Par Marie-Josée Morin et Élise Thierry
Photos : Josée Sarrazin et Samantha Etane


Date de construction : 1911-1913
Architectes : Marchand & Haskell
Entrepreneurs : Martineau et Prénoveau

 

Photo de l’édifice en 1913

Situé au 2330, rue Sherbrooke Ouest, cet édifice construit pour héberger la section des filles de l’École normale Jacques-Cartier (rebaptisée École normale Notre-Dame-de-Montréal en 1957) constitue un bel exemple du style Beaux-Arts en architecture à Montréal. Il abrite aujourd’hui la huitième Maison mère de la Congrégation de Notre-Dame.

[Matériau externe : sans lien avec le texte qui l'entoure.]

-- ==== Sys2Proof/Machine/Mem.lean ====
section
/-! DEFINITION. Machine/Mem.lean: what every access to the stacked memory shares (chapters 05 and 06): the address map,
errors of codewords, the slices of the shared cache. -/

namespace Sys2Proof.Machine

/-! ### The address map -/

/-- n bytes from a local address lie wholly in the populated part of one chimney (R131, R134, R168). -/
def populated (a n : Nat) : Bool := decide (a < 2 ^ 37) && decide (a % 2 ^ 33 + n ≤ 3 * 2 ^ 31)

/-- The chimney of a local address (R132). -/
def chimneyOf (a : Nat) : Nat := bits a 33 4

/-- The channel of a local address, cell · 32 + channel (R107, R132). -/
def channelOf (a : Nat) : Nat := chimneyOf a * 32 + bits a 8 5

/-- The bank within its channel: 4 · bank group + bank in group (R132). -/
def bankOf (a : Nat) : Nat := 4 * (2 * bits a 13 1 + bits a 7 1) + bits a 14 2

/-- The row of its bank (R132). -/
def rowOf (a : Nat) : Nat := bits a 20 13

/-- The address is cacheable: it lies in its chimney's cached window (R171). -/
def State.cacheable (s : State) (a : Nat) : Bool :=
  decide (a < 2 ^ 37) && decide (a % 2 ^ 33 < s.led 0x3400 0x01 (chimneyOf a) * 2 ^ 20)

/-- n bytes from a local address are all cacheable. -/
def State.allCacheable (s : State) (a n : Nat) : Bool := s.cacheable a && s.cacheable (a + n - 1) && populated a n

/-- The slice of a cacheable address (R172). -/
def sliceOf (a : Nat) : Nat :=
  ((((((bits a 11 4 ^^^ bits a 15 4) ^^^ bits a 19 4) ^^^ bits a 23 4) ^^^ bits a 27 4) ^^^ bits a 31 4) ^^^ bits a 35 2)

/-- The set of a line within its slice (R172). -/
def setOf (a : Nat) : Nat := bits a 15 8 * 16 + bits a 7 4

/-- The global address of a local one (R131): this device's number is that of its DEV_ID straps. -/
def State.global (s : State) (a : Nat) : Nat := s.uhleg.devId.toNat * 2 ^ 44 + a

/-- The granules that n bytes from an address touch, as local addresses over 128. -/
def granulesOf (a n : Nat) : List Nat := if n = 0 then [] else countFrom (a / 128) ((a + n - 1) / 128 - a / 128 + 1)

/-- Two spans of numbers overlap; an empty one overlaps nothing. -/
def overlaps (a n b m : Nat) : Bool := decide (0 < n) && decide (0 < m) && decide (a < b + m) && decide (b < a + n)

/-- No two spans of a list overlap. -/
def apart : List (Nat × Nat) → Bool
  | [] => true
  | x :: t => (t.all fun y => !overlaps x.1 x.2 y.1 y.2) && apart t

/-- n bytes at a local address lie in the runtime region (R451). -/
def regionHolds (a n : Nat) : Bool :=
  decide (a % 2 ^ 33 + n ≤ 2 ^ 24) || (decide (2 ^ 25 ≤ a) && decide (a + n ≤ 2 ^ 28))

/-- The bytes that the structures of the tree take at the greatest node capacity (R327, R328, R351): start and length. -/
def TreePlace.spans (p : TreePlace) : List (Nat × Nat) :=
  [(p.nodes, 64 * 65536), (p.tokens, 2048 * 65536), (p.chains, 4 * 65536)]

/-! ### Errors -/

/-- The error record of R156; no bit stands for an uncorrectable codeword. -/
def State.errorRecord (s : State) (granule codeword : Nat) (b : Option Byte) : Nat :=
  codeword * 16 + s.global (granule * 128) + (b.map BitVec.toNat).getD 0xFF * 2 ^ 56

/-- 24 hours of UCLK (R154). -/
def ucklOfDay : Nat := 24 * 3600 * 150000000

/-- A codeword is corrected (R154): counted, recorded, and logged when it was corrected within the last 24 hours, but not
in stage 6 (R160). -/
def State.correctCodeword (s : State) (granule codeword : Nat) (b : Byte) : State :=
  let record := s.errorRecord granule codeword (some b)
  let key := granule * 8 + codeword
  let again := s.memctl.corrected.any fun x => x.1 == key && decide (s.power.uclk - x.2 ≤ ucklOfDay)
  let others := s.memctl.corrected.filter fun x => x.1 != key
  let s := (s.bump 0x3000 0x10 (chimneyOf (granule * 128)) 1).setLed 0x3000 0x11 0 record
  let s := { s with memctl := { s.memctl with corrected := (key, s.power.uclk) :: others } }
  if again && !(s.life.state == .starting && s.life.stage == 6) then s.raise 0x0301 sevWarning (toBytes 8 record) else s

/-- A granule is found uncorrectable (R155, R177): counted once for each codeword, recorded by the lowest of them, a
class D cause. -/
def State.loseGranule (s : State) (granule : Nat) (codewords : List Nat) : State :=
  if granule ∈ s.memctl.lost ∨ codewords = [] then s
  else
    let record := s.errorRecord granule (codewords.foldl min 7) none
    let s := { s with memctl := { s.memctl with lost := granule :: s.memctl.lost } }
    let s := (s.bumpStored 0x3000 0x12 0 codewords.length).setStored 0x3000 0x13 0 record
    s.classD haltMemUncorrectable granule (channelOf (granule * 128)) (toBytes 8 record)

/-- The codewords of a granule that a list of errors finds uncorrectable. -/
def badCodewords (errors : List CodewordError) (granule : Nat) : List Nat :=
  (errors.filter fun e => e.granule == granule && e.bit.isNone).map fun e => e.codeword.val

/-- Errors that a read of DRAM finds, one after the other: corrections and uncorrectable granules (R154, R155). -/
def State.countErrors (s : State) : List CodewordError → State
  | [] => s
  | e :: t =>
    match e.bit with
    | some b => (s.correctCodeword e.granule e.codeword b).countErrors t
    | none => (s.loseGranule e.granule (badCodewords (e :: t) e.granule)).countErrors t

/-- What a read of DRAM finds wrong (R154, R155): a granule found uncorrectable before counts nothing further. -/
def State.dramErrors (s : State) (errors : List CodewordError) : State :=
  s.countErrors (errors.filter fun e => decide (e.granule ∉ s.memctl.lost))

/-- No granule that the access reads is uncorrectable. -/
def State.intact (s : State) (granules : List Nat) : Bool := granules.all fun g => decide (g ∉ s.memctl.lost)

/-- The channel of a number. -/
def State.channel (s : State) (c : Nat) : Channel := s.memctl.channels.get Channel.blank c

/-- The channel replaced. -/
def State.setChannel (s : State) (c : Nat) (x : Channel) : State :=
  { s with memctl := { s.memctl with channels := s.memctl.channels.set Channel.blank c x } }

/-- A waiting write-back of a corrected granule that a write of the queue makes needless (R154). -/
def needless (queue : List Queued) (x : Queued) : Bool :=
  x.req.source == .scrub && queue.any fun y => y.req.addr == x.req.addr && y.req.write.isSome

/-- Requests that wait outside are admitted in the order in which they came, as long as the queue has room (R143, R145, R232); a
write-back is dropped where a write to its granule is queued (R154). The arrival order holds for all routers of the channel
(DESIGN CHOICE, log entry 141). -/
def takeIn (queue : List Queued) : List Queued → List Queued × List Queued
  | [] => (queue, [])
  | x :: t =>
    if needless queue x then takeIn queue t
    else if queue.length < 16 then takeIn (queue ++ [x]) t
    else (queue, x :: t)

/-- Room in a channel's queue goes to the requests that wait outside. -/
def Channel.admitted (c : Channel) : Channel :=
  let r := takeIn c.queue c.outside
  { c with queue := r.1, outside := r.2 }

/-- A request reaches a channel: it enters the queue behind those that wait outside. -/
def State.reachChannel (s : State) (x : Queued) : State :=
  let n := channelOf x.req.addr
  let c := s.channel n
  s.setChannel n { c with outside := c.outside ++ [x] }.admitted

/-- The write-back of a corrected granule is queued (R154): it changes no byte. -/
def State.queueWriteBack (s : State) (granule : Nat) : State :=
  s.reachChannel ⟨⟨.scrub, .p3, granule * 128, some (List.replicate 128 none)⟩, false, [], false⟩

/-- What a read of DRAM that is no part of a write finds wrong (R154, R155): each granule corrected, and not uncorrectable, is
written back. -/
def State.readErrors (s : State) (errors : List CodewordError) : State :=
  let t := s.dramErrors errors
  (errors.filter fun e => e.bit.isSome && decide (e.granule ∉ t.memctl.lost)).foldl
    (fun (t : State) e => t.queueWriteBack e.granule) t

/-! ### Errors of cells and of the fabric -/

/-- The unit code of 0x4000:32 (R234); none for a cell sequencer, whose errors are the front end's (R678). -/
def unitCode : CellUnit → Option Nat
  | .buffer => some 1
  | .accumulator => some 2
  | .latch => some 3
  | .statistics => some 4
  | .fabric => some 5
  | .sequencer => none

/-- An uncorrectable error of a cell (R227, R233, R240, R263, R678). -/
def State.cellError (s : State) (c : Nat) (u : CellUnit) (location : Nat) : State :=
  match unitCode u with
  | some k =>
    let v := k + location % 2 ^ 19 * 16
    (s.setStored (0x4000 + c) 0x32 0 v).classD haltCell c c ([byte c, 0, 0, 0] ++ toBytes 4 v)
  | none => s.classD haltFrontEnd c c [byte c, 0, 0, 0, 0, 0, 0, 0]

/-- Nothing goes wrong in the hardware. -/
def quiet : Hw := ⟨[], [], [], [], [], [], []⟩

/-- Flits that routers corrected are counted (R233). -/
def State.countFlits (s : State) (hw : Hw) : State :=
  hw.flitFixed.foldl (fun (s : State) (c : CellId) => s.bump (0x4000 + c.val) 0x31 0 1) s

/-- What the fabric does to a request of an agent outside the cells (R233): corrected flits are counted, and an uncorrectable one
is an error of its router's cell. Answers whether the data came through. -/
def State.crossFabric (s : State) (hw : Hw) : State × Bool :=
  let lost := hw.cellBad.filter fun x => x.2.1 == .fabric
  (lost.foldl (fun (s : State) x => s.cellError x.1.val .fabric x.2.2) (s.countFlits hw), lost.isEmpty)

/-- What a command of a queue met in the cells and on the fabric (R224, R227, R233): corrected errors are counted, the others
recorded. -/
def State.meet (s : State) (hw : Hw) : State :=
  let s := hw.cellFixed.foldl (fun (s : State) (c : CellId) => s.bump (0x4000 + c.val) 0x30 0 1) (s.countFlits hw)
  hw.cellBad.foldl (fun (s : State) x => s.cellError x.1.val x.2.1 x.2.2) s

/-- What the hardware finds wrong in a cell. -/
def badIn (hw : Hw) (c : Nat) : Option (CellUnit × Nat) :=
  (hw.cellBad.find? fun x => x.1.val == c).map Prod.snd

/-- A flit was lost at a router other than those of the cells named. -/
def lostFlit (hw : Hw) (mask : BitVec 16) : Bool := hw.cellBad.any fun x => x.2.1 == .fabric && !mask.getLsbD x.1.val

/-- An agent's work over the fabric; data that an uncorrectable flit carried is delivered to no one (R227, R233). -/
def State.overFabric (s : State) (hw : Hw) (work : State → State) : State :=
  let r := s.crossFabric hw
  if r.2 then work r.1 else r.1

/-! ### Slices -/

/-- The line of a granule, if a slice holds it. -/
def State.lineAt (s : State) (granule : Nat) : Option Line := s.cache.lines.find? fun l => l.addr == granule * 128

/-- The lines without that of an address. -/
def otherLines (lines : List Line) (addr : Nat) : List Line := lines.filter fun l => l.addr != addr

/-- Lines of the same set of the same slice. -/
def sameSet (a b : Nat) : Bool := sliceOf a == sliceOf b && setOf a == setOf b

/-- The line that gives way to a new one: the least recently used of a full set (R170). -/
def victim (lines : List Line) (addr : Nat) : Option Line :=
  let mates := lines.filter fun l => sameSet l.addr addr
  if mates.length < 16 then none else mates.getLast?

/-- The 16 B units of a granule's line that are found uncorrectable (R177). -/
def badUnits (hw : Hw) (granule : Nat) : List Nat := (hw.sliceBad.filter fun u => u / 8 == granule).map fun u => u % 8

/-- A slice reads a line it holds (R177): its units found corrected are counted, and those found uncorrectable lose it. -/
def State.readLine (s : State) (hw : Hw) (granule : Nat) : State :=
  let fixed := (hw.sliceFixed.filter fun u => u / 8 == granule).length
  (s.bump 0x3400 0x10 (sliceOf (granule * 128)) fixed).loseGranule granule (badUnits hw granule)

Le style architectural Beaux-Arts

L’édifice a été conçu par le cabinet d’architecture Marchand & Haskell, formé du Montréalais Jean-Omer Marchand et de l’Américain Samuel Stevens Haskell. Jean-Omer Marchand a joué un rôle important dans l’architecture de Montréal. Il est le premier architecte canadien di­plômé de l’École supérieure des Beaux-Arts de Paris. À son retour en 1902, il rompt avec la monotonie de l’utilisation de la pierre grise et introduit la brique jaune Kittaning à Montréal. Il va concevoir plus d’une centaine d’édifices dans tous les coins du Canada.

 

La bibliothèque Saint-Sulpice (aujourd'hui BAnQ). Année : 1936. © Ville de Montréal, Gestion des documents et archives, Z-176

Le style Beaux-Arts a fait sa première apparition d'importance au Canada sous la forme de l'édifice de l'Assemblée législative de l'Ontario (1886-1892) construit par Richard Waite. À Montréal, c’est la bibliothèque Saint-Sulpice, construite en 1914 sur la rue Saint-Denis, qui est reconnue comme un chef d’œuvre de ce style architectural. Celui-ci se caractérise par la réfé­rence plus ou moins explicite à un ensemble de styles passés reconnus comme compatibles, comme le néoclassique, le néorenaissance ou le néobaroque, avec une tendance constante à rechercher un équilibre des volumes inspiré du style louis-quatorzien. La symbolique déco­ra­tive renvoie souvent à l'imagerie gréco-latine. La profusion des détails architecturaux en est également typique : balustrades, statues, colonnes, guirlandes, pilastres, grands escaliers, larges arches. La polychromie est souvent présente dans le décor des façades.

 

Numérisation du plan

L’École normale quant à elle est d’une superficie de 81 978 pieds carrés ; elle a été construite au centre d’un terrain de 88 591 pieds carrés situé entre la rue Sherbrooke Ouest au nord et l’avenue Lincoln (jadis rue Comte) au sud, et entre l’avenue Atwater à l’ouest et l’avenue Lambert Closse à l’est. L’édifice mesure 196 pieds de longueur sur 131 de profondeur et culmine à 56,7 pieds au-dessus du niveau de la rue Sherbrooke. Il comporte un sous-sol, un rez-de-chaussée et deux étages.

 

De façon générale, les communautés religieuses favo­ri­saient le style néoroman, car il évoquait les édifices con­ven­tuels du Moyen-Âge. Aussi le plan très symétrique, en forme de U, constitué d’un corps de bâtiment principal de 116 pieds sur 51 et de deux ailes perpendiculaires de 40 pieds sur 131, constitue une belle originalité, tout comme la façade claire dessinée par Marchand.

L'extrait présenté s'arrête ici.